> _Task statement_
Output only the lines of the entries that follow, starting at the one with "(encode i) = .ok i" and running down to the one with "two rows. -/", both included and unchanged.
*** Source material Section Begins ***
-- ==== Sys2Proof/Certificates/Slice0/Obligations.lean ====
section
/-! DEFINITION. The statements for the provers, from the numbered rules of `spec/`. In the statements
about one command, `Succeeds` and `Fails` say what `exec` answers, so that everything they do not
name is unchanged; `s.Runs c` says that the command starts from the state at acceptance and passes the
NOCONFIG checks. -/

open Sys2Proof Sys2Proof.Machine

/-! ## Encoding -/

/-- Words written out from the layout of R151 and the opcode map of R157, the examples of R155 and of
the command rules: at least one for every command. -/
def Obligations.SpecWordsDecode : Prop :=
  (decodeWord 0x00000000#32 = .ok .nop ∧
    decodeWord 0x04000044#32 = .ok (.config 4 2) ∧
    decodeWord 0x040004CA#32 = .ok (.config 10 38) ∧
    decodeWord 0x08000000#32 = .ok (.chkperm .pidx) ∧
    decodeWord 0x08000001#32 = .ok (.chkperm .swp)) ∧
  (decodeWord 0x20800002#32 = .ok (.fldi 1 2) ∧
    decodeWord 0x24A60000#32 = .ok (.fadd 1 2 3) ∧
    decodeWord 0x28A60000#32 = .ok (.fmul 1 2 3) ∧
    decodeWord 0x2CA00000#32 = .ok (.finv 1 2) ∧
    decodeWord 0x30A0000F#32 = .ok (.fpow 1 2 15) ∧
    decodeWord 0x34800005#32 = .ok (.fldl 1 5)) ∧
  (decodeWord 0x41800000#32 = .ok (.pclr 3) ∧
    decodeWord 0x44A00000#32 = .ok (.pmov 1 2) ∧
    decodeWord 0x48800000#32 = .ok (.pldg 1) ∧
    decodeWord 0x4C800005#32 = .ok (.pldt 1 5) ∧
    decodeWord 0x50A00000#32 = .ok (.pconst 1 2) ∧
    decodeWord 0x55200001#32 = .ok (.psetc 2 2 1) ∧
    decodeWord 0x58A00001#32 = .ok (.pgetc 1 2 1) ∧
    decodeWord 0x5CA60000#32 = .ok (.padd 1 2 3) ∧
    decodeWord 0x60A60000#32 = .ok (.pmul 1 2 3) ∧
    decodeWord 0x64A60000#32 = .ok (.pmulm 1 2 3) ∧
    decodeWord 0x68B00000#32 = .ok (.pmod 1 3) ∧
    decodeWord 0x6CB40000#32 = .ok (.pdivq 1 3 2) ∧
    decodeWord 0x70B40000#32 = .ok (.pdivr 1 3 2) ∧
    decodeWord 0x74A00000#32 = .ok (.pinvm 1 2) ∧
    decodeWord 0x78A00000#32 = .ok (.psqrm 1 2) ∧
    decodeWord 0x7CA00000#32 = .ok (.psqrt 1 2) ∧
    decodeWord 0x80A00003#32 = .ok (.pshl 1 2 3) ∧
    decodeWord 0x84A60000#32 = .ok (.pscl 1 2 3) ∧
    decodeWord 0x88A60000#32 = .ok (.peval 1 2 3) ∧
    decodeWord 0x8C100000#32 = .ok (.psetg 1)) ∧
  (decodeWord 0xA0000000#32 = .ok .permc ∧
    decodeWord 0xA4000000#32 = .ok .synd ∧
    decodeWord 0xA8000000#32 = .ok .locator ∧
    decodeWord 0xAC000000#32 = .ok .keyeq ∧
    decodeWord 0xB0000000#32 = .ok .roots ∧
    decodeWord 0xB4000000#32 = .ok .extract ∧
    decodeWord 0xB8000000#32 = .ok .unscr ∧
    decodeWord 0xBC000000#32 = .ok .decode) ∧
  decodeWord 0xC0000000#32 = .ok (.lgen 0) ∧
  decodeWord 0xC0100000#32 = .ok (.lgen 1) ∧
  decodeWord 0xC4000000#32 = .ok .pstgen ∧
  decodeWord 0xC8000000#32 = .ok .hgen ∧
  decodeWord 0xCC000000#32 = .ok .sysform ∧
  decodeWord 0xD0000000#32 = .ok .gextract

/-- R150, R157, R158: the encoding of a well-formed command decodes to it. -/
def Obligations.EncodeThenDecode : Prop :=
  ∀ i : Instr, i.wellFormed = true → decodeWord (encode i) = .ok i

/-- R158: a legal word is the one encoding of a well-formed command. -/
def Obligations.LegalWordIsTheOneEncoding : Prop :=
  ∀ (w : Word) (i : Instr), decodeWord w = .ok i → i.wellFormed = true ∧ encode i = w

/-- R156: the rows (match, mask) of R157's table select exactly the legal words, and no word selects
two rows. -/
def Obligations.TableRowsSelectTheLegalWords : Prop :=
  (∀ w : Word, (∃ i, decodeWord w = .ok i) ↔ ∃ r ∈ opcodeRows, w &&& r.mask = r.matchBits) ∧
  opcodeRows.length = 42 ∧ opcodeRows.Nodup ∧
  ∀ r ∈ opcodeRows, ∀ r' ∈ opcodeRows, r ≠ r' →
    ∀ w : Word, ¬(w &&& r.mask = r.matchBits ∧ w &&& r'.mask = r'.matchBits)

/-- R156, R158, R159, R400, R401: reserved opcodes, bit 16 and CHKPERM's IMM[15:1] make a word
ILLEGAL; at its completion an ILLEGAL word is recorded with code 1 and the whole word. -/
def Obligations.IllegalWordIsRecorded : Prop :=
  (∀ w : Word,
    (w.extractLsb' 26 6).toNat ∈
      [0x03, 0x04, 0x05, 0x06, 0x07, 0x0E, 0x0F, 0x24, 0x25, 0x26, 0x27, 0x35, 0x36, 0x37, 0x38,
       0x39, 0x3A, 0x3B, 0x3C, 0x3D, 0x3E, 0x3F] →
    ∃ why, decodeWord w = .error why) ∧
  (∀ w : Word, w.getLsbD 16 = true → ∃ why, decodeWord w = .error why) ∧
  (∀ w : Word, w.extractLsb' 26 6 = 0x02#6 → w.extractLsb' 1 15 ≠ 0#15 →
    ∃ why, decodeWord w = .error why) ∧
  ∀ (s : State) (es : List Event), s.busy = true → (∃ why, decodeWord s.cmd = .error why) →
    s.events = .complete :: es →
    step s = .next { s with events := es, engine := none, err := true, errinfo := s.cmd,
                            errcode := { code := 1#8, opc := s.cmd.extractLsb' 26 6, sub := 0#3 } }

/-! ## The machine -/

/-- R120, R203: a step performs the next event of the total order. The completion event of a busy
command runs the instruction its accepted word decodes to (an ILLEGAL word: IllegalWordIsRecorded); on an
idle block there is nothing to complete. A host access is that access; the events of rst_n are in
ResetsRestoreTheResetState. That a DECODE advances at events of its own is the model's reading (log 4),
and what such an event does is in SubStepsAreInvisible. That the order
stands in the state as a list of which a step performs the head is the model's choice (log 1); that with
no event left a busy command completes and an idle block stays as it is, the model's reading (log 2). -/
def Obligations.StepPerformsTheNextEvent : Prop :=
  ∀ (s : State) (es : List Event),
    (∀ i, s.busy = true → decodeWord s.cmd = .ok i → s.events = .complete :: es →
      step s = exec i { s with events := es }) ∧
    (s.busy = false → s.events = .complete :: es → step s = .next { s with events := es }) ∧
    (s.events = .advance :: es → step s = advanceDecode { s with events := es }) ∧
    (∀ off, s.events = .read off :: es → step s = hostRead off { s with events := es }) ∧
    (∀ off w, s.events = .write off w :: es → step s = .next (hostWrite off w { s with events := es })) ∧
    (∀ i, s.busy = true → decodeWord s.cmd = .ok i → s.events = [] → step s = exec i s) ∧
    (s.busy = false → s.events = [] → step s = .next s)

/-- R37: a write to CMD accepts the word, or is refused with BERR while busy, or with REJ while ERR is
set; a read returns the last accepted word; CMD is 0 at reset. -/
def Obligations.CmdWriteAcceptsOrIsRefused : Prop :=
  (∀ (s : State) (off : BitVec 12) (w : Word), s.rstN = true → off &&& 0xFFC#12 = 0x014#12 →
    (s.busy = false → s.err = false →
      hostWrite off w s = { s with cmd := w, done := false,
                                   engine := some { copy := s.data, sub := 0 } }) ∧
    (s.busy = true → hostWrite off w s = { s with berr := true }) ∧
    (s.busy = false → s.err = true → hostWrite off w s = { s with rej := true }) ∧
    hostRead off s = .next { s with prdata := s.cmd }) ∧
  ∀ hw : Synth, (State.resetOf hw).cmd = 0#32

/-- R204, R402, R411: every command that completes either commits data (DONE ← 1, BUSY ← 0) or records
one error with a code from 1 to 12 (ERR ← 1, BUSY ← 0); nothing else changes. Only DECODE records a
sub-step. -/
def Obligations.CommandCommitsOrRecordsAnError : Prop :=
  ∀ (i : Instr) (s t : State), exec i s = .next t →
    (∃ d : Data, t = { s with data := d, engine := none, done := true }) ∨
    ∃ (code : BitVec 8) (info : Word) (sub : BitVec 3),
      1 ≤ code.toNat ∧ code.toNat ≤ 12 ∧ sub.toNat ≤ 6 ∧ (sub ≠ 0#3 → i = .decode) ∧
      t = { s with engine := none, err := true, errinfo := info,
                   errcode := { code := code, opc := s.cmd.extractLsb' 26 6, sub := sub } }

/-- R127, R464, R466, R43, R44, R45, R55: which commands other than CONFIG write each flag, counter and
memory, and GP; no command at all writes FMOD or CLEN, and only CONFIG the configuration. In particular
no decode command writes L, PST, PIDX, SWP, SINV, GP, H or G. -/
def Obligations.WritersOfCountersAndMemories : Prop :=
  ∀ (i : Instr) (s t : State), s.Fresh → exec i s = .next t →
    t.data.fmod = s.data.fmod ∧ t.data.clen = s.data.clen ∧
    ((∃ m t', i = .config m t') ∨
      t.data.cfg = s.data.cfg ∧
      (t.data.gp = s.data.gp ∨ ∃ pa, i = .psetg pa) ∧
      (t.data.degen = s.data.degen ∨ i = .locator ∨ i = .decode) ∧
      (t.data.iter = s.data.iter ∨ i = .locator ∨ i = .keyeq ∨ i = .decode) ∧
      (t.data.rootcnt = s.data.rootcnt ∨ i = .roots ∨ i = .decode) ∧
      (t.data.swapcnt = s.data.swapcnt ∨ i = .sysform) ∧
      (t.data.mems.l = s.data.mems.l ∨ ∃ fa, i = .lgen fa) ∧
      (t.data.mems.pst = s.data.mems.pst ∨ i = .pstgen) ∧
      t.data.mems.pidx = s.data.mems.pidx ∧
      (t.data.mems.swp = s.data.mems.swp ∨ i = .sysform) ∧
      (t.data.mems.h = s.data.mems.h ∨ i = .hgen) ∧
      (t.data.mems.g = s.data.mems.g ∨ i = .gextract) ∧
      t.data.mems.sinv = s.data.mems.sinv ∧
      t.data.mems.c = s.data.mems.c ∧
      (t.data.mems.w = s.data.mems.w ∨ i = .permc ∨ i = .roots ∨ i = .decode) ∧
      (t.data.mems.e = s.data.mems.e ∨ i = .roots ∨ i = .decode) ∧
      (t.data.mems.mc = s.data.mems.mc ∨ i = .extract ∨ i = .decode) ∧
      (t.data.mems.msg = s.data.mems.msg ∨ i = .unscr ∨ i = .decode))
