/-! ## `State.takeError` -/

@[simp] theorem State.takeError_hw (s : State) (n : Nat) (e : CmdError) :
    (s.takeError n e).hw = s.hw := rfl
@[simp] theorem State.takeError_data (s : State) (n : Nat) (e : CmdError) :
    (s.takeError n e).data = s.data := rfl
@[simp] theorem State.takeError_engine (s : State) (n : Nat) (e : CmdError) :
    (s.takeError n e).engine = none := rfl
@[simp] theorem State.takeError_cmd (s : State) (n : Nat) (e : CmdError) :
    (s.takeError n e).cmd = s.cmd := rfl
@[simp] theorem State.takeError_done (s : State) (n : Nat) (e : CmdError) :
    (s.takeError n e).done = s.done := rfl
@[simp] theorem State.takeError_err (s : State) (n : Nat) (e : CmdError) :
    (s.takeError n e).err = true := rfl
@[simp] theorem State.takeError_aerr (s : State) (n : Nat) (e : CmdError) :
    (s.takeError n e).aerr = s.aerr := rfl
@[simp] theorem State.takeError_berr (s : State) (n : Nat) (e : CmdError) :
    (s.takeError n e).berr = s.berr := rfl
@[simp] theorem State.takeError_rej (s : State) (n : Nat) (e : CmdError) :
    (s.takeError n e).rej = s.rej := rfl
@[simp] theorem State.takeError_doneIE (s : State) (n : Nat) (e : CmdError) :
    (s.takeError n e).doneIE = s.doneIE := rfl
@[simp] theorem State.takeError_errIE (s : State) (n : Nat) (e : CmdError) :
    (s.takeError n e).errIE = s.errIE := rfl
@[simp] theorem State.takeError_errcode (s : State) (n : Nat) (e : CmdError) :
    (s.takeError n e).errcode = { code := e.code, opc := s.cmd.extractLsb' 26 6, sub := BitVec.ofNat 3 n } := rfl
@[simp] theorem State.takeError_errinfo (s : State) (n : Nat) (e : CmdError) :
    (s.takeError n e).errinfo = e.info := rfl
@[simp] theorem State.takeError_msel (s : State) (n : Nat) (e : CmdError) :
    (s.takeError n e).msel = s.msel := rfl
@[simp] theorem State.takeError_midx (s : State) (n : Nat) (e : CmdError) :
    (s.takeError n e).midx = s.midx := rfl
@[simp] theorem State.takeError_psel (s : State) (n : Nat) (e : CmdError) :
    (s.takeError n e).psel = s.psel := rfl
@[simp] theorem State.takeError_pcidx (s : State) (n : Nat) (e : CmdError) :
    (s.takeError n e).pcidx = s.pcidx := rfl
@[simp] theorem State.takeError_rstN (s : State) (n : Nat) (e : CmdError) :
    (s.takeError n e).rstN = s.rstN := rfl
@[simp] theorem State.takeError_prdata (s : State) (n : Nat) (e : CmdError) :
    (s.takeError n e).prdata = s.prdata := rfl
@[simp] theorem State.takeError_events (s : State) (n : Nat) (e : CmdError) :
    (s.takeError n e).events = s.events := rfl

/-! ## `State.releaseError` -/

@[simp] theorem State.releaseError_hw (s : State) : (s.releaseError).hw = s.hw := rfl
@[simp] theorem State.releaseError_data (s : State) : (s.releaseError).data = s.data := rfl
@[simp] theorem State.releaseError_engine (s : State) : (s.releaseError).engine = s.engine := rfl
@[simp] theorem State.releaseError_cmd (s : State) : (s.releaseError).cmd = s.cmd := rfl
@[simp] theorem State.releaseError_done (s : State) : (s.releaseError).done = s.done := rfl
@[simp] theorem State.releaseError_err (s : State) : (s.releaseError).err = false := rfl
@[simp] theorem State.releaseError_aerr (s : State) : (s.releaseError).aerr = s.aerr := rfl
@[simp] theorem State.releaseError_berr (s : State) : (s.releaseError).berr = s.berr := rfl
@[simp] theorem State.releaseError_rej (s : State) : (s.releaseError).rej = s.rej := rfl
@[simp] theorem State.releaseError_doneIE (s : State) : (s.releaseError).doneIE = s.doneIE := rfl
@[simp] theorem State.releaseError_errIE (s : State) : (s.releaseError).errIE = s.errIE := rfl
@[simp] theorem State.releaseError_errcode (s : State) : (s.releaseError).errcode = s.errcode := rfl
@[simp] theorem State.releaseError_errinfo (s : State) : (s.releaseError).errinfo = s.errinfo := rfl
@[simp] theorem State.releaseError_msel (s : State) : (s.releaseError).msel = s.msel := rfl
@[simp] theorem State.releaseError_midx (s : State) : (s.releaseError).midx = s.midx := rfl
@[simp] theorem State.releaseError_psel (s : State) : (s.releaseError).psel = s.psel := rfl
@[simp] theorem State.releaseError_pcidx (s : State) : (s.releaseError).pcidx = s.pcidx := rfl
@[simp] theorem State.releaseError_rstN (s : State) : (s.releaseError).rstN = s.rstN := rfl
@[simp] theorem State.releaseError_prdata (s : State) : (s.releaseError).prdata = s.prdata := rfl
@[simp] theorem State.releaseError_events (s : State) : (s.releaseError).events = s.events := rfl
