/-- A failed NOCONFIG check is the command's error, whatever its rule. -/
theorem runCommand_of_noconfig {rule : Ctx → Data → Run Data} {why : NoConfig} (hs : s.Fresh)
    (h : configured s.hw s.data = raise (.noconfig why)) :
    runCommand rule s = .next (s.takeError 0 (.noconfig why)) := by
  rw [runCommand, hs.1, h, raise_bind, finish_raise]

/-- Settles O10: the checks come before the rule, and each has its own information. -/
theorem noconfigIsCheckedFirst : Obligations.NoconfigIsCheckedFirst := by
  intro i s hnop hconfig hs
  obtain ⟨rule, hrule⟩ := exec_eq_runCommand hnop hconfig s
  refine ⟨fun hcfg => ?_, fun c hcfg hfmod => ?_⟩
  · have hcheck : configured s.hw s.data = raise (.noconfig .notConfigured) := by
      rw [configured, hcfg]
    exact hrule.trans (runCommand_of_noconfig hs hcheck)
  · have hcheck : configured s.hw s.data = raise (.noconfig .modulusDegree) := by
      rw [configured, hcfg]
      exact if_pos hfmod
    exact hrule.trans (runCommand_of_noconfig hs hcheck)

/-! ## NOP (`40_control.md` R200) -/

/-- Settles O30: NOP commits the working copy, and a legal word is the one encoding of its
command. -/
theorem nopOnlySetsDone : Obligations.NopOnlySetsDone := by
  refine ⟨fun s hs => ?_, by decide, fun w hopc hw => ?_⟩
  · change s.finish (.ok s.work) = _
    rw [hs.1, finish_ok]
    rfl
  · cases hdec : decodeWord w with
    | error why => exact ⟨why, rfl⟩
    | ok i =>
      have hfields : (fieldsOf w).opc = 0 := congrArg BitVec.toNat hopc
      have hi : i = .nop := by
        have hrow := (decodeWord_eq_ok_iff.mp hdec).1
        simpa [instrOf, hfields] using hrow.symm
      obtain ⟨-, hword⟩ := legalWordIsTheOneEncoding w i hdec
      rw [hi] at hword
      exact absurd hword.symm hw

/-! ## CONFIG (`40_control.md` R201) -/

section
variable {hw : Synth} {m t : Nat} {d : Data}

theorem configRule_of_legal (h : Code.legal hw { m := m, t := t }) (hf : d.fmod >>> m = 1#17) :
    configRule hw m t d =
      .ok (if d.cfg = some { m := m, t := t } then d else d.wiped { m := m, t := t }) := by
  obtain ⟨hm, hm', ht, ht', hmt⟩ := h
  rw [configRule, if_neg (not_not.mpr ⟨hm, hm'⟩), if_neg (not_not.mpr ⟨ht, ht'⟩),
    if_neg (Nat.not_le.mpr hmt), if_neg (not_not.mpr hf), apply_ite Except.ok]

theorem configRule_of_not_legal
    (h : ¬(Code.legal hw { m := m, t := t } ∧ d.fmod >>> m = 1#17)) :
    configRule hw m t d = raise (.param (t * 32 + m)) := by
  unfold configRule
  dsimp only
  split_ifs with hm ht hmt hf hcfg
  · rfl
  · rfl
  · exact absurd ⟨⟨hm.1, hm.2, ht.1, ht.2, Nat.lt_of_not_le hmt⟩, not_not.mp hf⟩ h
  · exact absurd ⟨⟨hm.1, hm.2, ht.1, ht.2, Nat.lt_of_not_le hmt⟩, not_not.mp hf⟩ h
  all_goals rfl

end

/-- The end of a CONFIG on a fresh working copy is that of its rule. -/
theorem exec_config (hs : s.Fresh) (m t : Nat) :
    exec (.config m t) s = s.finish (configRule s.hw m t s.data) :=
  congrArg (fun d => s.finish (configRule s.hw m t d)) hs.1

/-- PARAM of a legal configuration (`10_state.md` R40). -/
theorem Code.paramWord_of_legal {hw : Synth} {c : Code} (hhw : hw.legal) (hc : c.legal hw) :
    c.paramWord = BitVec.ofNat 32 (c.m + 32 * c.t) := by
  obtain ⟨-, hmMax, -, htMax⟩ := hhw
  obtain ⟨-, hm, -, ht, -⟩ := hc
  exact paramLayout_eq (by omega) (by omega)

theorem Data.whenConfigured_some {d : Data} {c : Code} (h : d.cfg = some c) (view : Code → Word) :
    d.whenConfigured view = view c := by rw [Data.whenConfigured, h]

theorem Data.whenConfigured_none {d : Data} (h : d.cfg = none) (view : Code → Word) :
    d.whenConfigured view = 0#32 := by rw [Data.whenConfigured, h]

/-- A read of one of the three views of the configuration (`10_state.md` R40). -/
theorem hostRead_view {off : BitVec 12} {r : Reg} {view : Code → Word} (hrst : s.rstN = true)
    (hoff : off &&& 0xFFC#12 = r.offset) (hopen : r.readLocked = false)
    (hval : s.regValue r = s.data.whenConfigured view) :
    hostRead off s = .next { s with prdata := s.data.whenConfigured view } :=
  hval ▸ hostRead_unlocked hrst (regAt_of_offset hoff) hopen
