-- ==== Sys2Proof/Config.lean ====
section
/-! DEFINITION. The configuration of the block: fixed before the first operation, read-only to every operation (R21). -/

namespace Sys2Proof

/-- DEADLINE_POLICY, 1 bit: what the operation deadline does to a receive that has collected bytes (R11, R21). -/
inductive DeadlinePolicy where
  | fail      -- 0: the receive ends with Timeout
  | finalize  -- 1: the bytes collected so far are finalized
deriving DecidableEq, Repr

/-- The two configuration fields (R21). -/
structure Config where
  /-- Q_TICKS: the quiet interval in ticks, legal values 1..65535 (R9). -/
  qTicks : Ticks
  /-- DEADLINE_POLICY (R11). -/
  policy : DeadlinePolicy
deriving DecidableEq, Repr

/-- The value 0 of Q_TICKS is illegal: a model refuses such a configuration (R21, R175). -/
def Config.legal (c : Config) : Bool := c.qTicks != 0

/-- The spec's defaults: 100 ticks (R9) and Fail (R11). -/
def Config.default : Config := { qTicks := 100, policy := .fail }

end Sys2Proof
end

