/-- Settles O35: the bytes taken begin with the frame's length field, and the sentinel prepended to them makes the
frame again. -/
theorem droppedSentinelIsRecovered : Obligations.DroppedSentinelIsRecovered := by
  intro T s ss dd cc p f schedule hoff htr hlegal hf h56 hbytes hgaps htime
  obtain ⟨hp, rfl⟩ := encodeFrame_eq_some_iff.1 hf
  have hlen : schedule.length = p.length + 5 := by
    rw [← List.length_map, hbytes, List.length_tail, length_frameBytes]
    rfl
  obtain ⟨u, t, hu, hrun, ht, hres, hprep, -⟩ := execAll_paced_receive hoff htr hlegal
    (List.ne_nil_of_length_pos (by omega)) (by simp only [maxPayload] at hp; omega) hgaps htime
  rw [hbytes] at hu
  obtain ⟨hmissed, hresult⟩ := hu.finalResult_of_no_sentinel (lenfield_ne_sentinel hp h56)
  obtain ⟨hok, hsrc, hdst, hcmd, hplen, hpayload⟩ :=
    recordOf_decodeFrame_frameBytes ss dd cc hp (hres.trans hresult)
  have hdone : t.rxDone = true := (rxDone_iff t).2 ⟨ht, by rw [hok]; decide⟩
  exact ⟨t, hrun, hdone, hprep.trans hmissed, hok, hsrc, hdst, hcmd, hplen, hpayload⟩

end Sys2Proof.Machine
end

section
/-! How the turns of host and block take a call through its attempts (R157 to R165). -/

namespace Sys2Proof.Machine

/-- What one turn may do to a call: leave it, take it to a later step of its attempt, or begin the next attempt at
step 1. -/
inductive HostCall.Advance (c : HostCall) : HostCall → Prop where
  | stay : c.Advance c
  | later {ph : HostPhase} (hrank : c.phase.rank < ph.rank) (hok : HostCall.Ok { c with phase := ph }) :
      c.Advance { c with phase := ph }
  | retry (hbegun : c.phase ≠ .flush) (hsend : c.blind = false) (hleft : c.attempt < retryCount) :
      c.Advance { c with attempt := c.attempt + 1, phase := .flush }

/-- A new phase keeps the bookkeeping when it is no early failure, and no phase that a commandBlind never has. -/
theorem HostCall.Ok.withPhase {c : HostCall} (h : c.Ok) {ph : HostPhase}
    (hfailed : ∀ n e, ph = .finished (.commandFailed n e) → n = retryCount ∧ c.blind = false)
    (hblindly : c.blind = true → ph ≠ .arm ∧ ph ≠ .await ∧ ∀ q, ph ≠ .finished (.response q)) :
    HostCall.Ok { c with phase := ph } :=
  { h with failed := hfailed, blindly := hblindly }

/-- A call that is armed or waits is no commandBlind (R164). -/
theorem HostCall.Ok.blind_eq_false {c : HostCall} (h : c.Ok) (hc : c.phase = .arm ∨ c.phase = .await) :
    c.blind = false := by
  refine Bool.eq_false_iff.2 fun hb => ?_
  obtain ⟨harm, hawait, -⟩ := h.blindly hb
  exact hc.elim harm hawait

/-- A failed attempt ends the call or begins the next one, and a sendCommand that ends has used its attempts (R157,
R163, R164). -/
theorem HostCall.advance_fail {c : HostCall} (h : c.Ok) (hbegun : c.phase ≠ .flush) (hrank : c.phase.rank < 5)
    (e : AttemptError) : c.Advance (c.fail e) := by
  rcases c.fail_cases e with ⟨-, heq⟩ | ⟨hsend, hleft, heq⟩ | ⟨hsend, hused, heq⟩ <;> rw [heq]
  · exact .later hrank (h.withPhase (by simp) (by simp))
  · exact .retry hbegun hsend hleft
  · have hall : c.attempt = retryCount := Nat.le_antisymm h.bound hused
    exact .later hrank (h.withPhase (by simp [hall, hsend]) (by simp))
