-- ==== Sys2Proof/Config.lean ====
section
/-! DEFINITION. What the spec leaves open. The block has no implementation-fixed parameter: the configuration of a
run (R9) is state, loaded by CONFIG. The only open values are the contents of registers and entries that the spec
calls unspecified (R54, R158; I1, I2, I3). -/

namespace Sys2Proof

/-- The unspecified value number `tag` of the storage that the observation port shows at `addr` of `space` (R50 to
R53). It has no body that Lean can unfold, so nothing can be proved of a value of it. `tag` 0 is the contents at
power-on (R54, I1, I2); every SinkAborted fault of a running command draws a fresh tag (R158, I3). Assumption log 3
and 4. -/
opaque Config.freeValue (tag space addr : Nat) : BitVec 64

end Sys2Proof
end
*** Source material Section Ends ***
> _Solved problem_
  ∀ i : Instr, i.wellFormed = true → decodeWord (encode i) = .ok i

/-- R158: a legal word is the one encoding of a well-formed command. -/
def Obligations.LegalWordIsTheOneEncoding : Prop :=
  ∀ (w : Word) (i : Instr), decodeWord w = .ok i → i.wellFormed = true ∧ encode i = w

/-- R156: the rows (match, mask) of R157's table select exactly the legal words, and no word selects
two rows. -/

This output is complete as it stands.